■ **Work to be completed**
Below are some records. Print exactly the lines between the one holding "theorem setFl_eng (e" and the one holding "that part. -/", inclusive, and nothing else.

******************************

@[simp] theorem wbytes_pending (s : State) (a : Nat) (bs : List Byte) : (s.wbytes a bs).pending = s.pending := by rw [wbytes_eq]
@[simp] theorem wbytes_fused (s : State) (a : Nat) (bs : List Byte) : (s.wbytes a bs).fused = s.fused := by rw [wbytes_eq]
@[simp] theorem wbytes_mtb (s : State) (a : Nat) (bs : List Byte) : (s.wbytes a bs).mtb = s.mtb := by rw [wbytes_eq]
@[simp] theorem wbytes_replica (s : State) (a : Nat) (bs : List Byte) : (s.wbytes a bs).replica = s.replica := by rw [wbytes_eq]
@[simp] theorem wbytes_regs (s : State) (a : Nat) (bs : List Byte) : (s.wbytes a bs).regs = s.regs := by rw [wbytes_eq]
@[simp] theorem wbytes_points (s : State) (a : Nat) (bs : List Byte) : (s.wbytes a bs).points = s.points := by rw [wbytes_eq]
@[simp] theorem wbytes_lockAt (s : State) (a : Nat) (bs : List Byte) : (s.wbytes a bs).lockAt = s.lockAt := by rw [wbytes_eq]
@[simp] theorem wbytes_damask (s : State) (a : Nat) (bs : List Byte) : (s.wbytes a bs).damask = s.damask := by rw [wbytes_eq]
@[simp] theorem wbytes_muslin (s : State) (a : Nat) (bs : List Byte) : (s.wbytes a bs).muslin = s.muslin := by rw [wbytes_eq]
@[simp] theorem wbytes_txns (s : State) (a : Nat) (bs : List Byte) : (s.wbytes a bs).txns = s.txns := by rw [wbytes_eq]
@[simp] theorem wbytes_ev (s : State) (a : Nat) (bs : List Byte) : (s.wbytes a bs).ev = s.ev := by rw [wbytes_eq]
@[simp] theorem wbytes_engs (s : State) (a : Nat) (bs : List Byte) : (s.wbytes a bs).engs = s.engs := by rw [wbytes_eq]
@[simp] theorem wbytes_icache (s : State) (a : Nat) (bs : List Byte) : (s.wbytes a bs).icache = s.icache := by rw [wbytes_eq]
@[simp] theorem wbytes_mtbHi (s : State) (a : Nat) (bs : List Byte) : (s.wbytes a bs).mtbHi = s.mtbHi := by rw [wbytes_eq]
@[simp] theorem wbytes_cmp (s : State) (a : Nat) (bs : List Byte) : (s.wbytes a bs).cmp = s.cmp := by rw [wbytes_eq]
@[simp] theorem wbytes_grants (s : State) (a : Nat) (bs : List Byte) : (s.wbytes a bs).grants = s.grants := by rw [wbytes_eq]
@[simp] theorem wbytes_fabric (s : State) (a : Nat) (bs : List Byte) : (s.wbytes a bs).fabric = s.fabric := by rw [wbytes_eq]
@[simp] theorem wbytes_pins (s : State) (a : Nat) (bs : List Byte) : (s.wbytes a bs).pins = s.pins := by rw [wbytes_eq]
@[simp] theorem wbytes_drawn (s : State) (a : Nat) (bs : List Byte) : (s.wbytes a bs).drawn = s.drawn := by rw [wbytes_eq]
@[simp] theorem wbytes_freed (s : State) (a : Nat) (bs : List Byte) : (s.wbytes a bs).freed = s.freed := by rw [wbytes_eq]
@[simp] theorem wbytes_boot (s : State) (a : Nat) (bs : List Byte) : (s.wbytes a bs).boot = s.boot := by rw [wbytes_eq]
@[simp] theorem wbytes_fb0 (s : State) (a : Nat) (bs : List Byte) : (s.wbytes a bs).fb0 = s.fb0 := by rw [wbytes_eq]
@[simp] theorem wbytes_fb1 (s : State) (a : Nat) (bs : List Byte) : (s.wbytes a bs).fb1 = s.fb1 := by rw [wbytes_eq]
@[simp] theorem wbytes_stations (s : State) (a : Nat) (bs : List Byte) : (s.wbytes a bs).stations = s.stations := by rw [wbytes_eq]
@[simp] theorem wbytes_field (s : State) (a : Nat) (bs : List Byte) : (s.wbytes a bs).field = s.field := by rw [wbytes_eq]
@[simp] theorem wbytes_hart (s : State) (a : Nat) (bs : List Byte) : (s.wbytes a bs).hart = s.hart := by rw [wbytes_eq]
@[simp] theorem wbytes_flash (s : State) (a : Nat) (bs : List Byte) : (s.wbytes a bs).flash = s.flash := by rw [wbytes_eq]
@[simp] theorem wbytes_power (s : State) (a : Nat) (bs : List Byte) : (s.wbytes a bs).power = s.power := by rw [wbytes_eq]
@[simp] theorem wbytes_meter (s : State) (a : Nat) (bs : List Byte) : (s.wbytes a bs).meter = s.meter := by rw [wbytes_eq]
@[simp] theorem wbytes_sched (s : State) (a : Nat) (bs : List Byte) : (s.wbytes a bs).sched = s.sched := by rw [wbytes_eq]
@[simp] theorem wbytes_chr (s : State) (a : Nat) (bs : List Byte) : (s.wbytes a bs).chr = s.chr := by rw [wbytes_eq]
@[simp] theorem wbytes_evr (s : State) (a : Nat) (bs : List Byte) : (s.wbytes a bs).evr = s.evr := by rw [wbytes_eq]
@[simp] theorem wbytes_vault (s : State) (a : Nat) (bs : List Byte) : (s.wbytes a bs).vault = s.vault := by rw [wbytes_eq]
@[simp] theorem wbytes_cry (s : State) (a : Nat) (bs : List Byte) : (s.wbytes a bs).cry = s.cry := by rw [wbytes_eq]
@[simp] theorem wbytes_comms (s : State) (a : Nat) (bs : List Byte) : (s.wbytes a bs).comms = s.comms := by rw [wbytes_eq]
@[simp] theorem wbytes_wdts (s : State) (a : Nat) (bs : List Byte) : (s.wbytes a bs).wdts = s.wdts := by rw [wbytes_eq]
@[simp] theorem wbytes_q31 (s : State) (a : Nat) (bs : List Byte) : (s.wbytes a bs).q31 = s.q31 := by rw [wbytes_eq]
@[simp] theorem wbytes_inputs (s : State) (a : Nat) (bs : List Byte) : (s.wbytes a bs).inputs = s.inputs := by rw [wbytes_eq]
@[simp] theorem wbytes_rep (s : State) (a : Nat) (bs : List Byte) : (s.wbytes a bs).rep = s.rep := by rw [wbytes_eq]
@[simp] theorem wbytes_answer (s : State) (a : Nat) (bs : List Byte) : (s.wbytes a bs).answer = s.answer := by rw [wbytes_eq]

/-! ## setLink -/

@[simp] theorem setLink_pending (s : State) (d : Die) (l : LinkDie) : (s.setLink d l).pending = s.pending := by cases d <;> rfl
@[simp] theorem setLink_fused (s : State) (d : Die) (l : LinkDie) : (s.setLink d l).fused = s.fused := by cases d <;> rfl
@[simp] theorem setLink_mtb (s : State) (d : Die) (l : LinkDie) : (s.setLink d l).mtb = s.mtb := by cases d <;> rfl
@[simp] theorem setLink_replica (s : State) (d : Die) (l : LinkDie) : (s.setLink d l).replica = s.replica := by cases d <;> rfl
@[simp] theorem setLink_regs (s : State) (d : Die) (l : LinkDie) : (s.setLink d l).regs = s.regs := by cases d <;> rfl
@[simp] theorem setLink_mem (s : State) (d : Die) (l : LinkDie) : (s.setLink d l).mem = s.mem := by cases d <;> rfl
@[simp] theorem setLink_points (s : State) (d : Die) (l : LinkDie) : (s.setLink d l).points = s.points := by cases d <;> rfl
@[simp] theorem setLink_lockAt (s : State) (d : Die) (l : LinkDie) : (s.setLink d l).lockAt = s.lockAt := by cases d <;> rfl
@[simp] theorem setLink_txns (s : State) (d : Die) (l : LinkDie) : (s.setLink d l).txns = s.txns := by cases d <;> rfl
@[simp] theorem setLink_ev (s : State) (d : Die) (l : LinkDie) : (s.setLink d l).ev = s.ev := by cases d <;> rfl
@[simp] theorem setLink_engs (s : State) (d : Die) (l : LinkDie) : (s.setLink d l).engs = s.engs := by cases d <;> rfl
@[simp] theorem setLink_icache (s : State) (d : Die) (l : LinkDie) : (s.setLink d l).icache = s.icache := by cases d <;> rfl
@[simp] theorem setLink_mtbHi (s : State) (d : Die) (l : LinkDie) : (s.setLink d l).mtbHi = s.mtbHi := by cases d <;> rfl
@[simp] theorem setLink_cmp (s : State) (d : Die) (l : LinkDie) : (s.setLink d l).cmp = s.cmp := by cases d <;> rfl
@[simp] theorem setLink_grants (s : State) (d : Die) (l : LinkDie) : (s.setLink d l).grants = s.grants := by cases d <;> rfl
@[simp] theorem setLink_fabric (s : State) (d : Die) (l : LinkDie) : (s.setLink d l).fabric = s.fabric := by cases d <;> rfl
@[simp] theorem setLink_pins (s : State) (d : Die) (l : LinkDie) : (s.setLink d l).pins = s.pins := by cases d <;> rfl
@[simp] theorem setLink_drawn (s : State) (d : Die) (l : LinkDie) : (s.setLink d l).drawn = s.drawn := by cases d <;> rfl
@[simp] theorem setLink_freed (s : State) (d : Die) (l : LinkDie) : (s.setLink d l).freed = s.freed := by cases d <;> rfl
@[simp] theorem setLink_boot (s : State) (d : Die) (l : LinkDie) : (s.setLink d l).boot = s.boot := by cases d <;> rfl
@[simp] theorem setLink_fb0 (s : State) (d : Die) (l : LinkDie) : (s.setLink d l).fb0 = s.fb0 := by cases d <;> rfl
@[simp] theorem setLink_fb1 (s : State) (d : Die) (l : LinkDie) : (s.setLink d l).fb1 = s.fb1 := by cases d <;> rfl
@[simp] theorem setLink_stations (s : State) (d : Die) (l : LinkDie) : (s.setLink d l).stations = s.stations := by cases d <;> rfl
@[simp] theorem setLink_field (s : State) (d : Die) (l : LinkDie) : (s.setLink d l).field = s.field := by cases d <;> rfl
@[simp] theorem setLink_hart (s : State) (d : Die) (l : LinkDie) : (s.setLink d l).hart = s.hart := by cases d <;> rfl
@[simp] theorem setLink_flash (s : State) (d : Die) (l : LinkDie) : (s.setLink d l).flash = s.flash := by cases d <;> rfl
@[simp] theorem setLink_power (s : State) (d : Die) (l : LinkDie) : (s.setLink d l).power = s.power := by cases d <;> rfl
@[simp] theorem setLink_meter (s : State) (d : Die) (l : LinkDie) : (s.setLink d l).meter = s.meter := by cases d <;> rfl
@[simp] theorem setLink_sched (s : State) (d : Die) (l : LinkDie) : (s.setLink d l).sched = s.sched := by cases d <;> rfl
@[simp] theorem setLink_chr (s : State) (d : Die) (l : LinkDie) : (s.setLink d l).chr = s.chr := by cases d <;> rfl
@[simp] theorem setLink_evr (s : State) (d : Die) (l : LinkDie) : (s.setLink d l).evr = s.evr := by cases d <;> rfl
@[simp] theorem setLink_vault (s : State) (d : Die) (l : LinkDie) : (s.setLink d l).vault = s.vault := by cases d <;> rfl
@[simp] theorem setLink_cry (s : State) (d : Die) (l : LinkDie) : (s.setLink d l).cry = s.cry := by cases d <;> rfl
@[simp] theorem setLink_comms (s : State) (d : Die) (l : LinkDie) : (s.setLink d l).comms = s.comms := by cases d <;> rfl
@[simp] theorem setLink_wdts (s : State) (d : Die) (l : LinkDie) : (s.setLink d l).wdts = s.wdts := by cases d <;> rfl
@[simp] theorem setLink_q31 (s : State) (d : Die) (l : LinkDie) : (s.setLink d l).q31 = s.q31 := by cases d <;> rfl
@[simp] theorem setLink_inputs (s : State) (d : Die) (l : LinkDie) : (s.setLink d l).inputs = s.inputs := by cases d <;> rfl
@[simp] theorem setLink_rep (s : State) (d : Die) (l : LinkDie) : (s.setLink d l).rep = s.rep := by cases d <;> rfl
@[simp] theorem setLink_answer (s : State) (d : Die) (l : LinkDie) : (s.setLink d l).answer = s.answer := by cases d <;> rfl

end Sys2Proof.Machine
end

******************************

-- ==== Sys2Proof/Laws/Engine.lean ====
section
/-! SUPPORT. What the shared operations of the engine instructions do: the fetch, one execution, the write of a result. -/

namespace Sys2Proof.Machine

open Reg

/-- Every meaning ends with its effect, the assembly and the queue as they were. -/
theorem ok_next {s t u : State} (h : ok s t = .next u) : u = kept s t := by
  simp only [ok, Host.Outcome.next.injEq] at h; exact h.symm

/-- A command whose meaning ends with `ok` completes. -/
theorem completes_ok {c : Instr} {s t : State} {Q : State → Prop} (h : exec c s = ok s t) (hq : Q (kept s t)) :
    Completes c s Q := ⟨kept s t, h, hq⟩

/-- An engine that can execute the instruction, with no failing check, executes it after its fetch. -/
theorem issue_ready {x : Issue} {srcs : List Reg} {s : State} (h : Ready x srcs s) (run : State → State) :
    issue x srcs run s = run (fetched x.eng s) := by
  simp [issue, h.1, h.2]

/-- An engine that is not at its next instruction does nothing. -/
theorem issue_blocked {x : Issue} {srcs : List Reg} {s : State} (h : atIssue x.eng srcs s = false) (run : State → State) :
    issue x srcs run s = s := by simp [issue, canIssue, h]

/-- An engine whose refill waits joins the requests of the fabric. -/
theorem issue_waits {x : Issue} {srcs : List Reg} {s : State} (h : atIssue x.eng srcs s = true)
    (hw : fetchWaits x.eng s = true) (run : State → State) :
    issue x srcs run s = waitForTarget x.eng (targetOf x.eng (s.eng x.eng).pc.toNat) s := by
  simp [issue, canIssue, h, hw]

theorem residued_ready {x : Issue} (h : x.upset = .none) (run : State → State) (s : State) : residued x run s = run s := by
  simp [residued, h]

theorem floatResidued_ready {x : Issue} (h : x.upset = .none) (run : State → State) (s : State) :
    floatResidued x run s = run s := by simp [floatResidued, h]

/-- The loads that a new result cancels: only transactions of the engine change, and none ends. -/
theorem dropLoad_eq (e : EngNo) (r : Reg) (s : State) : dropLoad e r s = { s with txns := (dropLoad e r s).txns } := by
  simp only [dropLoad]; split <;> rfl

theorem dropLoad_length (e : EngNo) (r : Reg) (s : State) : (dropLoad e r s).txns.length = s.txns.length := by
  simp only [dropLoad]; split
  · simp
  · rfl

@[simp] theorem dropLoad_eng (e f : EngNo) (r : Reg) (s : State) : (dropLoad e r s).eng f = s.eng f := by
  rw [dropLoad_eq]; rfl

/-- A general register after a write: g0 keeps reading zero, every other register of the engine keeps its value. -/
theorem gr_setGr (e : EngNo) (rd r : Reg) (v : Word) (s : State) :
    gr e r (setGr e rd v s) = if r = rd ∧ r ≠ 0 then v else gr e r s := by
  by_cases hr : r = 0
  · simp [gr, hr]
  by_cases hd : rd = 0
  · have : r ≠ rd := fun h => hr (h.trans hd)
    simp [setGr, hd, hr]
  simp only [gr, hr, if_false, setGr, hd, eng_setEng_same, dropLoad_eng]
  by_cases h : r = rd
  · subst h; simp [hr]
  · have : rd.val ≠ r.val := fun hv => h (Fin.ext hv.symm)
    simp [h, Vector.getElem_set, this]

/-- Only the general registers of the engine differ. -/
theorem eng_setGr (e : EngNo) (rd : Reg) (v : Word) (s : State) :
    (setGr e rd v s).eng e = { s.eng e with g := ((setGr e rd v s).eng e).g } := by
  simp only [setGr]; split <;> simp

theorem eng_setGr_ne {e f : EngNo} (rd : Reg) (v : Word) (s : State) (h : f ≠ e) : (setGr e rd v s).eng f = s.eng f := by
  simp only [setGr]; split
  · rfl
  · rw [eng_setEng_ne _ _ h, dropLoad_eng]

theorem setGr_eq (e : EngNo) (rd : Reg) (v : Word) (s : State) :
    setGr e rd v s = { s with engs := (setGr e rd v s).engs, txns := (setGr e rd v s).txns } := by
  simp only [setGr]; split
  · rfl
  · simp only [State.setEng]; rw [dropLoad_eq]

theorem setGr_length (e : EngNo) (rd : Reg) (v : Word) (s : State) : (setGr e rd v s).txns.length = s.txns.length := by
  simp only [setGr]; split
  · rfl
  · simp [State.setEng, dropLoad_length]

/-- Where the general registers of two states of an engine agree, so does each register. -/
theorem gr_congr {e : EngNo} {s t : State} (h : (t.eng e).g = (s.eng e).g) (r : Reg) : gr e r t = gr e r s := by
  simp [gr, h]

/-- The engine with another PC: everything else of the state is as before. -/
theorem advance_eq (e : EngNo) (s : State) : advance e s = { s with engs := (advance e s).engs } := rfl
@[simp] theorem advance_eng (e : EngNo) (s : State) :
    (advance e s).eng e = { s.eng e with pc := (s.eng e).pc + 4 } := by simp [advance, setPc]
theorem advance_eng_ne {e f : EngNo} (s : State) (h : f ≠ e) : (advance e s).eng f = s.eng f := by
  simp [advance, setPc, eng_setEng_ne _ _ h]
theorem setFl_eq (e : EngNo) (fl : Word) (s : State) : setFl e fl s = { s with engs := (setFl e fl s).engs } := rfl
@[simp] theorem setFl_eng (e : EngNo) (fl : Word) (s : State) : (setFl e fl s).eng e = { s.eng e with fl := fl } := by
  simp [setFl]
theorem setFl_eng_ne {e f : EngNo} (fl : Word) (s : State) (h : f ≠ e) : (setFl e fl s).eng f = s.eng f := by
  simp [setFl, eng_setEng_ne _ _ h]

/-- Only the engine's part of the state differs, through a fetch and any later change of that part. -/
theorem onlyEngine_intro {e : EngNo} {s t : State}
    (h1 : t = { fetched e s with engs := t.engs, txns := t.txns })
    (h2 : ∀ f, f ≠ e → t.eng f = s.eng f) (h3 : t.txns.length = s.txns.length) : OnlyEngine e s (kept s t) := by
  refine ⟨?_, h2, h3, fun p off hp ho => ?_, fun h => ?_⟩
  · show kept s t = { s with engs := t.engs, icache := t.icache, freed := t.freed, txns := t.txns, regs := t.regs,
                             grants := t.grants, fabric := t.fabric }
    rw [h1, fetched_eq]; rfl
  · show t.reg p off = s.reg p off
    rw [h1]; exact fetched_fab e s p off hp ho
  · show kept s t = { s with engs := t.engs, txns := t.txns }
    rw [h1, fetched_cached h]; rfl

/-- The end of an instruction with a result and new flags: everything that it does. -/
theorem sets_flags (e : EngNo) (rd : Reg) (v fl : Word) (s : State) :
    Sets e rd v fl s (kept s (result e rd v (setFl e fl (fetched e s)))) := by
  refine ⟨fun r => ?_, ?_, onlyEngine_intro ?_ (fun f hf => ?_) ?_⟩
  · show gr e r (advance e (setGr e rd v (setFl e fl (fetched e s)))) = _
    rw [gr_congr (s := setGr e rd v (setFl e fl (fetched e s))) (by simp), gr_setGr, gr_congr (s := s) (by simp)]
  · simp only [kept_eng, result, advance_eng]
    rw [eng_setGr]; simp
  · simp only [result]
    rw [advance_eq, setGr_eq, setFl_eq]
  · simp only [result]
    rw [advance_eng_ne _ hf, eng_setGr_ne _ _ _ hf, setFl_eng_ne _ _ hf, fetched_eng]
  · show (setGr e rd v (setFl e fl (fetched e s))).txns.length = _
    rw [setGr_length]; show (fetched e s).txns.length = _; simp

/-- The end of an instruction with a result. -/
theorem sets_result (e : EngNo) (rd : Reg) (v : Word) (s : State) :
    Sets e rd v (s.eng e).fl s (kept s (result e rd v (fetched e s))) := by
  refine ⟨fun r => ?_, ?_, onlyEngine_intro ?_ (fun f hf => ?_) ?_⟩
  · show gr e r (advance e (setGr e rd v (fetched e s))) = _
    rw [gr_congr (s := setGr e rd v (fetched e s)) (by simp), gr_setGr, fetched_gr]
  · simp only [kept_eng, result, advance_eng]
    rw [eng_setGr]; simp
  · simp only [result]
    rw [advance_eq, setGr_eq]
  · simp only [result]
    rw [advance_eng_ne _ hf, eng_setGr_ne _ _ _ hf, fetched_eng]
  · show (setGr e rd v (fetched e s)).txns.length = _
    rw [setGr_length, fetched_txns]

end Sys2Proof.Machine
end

******************************

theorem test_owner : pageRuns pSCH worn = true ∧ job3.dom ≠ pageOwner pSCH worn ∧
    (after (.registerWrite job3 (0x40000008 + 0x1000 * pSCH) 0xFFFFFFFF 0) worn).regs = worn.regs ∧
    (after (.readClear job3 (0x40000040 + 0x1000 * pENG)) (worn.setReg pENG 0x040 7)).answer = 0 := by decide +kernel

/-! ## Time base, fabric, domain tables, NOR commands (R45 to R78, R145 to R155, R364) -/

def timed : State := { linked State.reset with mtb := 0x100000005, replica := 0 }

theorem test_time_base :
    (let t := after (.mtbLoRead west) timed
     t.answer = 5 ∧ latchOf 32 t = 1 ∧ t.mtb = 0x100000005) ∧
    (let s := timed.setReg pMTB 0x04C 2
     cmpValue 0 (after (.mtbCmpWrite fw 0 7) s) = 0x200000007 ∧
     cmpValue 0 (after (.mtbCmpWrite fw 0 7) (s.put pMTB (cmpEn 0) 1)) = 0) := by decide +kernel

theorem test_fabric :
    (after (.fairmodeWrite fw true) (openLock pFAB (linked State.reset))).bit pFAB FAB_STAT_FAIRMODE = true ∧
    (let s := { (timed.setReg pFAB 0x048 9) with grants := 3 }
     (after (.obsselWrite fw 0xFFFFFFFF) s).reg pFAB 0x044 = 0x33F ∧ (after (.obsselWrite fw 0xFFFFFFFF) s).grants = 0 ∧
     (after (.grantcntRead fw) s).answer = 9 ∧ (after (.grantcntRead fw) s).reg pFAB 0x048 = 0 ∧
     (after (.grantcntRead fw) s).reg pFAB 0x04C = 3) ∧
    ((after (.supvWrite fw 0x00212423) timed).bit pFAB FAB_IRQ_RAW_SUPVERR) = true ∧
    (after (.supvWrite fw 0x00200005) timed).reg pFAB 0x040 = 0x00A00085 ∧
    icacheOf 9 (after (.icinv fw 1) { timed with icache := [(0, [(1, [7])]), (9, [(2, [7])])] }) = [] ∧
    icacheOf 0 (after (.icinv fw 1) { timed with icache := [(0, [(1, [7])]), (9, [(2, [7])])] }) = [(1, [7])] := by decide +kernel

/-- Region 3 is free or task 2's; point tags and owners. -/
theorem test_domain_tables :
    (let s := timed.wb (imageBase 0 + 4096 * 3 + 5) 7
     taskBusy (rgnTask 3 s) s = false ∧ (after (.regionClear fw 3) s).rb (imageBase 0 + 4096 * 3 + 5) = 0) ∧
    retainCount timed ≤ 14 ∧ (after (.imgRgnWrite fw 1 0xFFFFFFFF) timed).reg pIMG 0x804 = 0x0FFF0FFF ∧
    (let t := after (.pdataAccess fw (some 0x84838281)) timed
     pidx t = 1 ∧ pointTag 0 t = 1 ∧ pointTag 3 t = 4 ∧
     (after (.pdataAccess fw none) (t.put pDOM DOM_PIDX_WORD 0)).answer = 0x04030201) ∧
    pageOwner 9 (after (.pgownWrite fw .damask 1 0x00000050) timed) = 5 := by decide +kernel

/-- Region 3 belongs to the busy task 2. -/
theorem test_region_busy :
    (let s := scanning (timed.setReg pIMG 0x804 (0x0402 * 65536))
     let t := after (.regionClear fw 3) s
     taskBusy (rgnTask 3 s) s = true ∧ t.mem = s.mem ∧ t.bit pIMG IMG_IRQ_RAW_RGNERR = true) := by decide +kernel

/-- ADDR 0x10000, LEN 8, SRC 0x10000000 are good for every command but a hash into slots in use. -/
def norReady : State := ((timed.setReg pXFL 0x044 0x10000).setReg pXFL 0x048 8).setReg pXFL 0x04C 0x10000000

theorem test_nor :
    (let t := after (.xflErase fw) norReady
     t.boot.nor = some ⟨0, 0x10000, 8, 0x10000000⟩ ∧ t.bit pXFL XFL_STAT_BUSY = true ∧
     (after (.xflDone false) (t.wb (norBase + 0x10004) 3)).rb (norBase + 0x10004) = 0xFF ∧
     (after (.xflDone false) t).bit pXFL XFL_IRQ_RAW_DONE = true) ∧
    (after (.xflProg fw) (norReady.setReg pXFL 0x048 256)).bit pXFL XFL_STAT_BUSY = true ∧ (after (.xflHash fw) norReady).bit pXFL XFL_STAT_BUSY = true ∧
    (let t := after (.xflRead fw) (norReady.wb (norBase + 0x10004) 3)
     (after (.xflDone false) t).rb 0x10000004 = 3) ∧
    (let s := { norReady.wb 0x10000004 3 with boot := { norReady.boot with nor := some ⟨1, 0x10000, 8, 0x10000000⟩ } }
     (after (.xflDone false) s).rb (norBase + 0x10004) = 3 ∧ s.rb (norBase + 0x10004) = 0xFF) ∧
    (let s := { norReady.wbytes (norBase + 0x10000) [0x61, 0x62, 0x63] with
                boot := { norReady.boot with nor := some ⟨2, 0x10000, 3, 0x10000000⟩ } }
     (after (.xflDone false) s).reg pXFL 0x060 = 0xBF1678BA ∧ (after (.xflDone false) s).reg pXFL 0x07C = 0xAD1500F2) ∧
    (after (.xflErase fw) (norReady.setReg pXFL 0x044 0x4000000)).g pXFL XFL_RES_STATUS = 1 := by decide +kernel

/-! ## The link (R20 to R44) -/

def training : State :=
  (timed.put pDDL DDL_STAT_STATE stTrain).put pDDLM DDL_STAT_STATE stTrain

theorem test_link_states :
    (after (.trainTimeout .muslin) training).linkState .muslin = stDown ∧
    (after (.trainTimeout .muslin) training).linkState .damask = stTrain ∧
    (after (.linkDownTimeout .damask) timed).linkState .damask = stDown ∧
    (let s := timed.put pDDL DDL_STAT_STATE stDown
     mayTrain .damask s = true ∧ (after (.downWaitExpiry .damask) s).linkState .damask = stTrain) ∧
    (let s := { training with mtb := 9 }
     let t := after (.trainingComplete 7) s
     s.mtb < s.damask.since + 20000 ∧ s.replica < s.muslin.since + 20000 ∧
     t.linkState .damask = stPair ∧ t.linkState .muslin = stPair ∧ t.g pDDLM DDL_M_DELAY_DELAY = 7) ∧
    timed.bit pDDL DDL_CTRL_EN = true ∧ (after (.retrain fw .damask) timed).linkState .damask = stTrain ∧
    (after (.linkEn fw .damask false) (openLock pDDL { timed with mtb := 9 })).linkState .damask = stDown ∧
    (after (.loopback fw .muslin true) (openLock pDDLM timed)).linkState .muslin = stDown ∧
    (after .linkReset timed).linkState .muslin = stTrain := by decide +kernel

******************************

■ **Result for this exercise**
@[simp] theorem setFl_eng (e : EngNo) (fl : Word) (s : State) : (setFl e fl s).eng e = { s.eng e with fl := fl } := by
  simp [setFl]
theorem setFl_eng_ne {e f : EngNo} (fl : Word) (s : State) (h : f ≠ e) : (setFl e fl s).eng f = s.eng f := by
  simp [setFl, eng_setEng_ne _ _ h]

/-- Only the engine's part of the state differs, through a fetch and any later change of that part. -/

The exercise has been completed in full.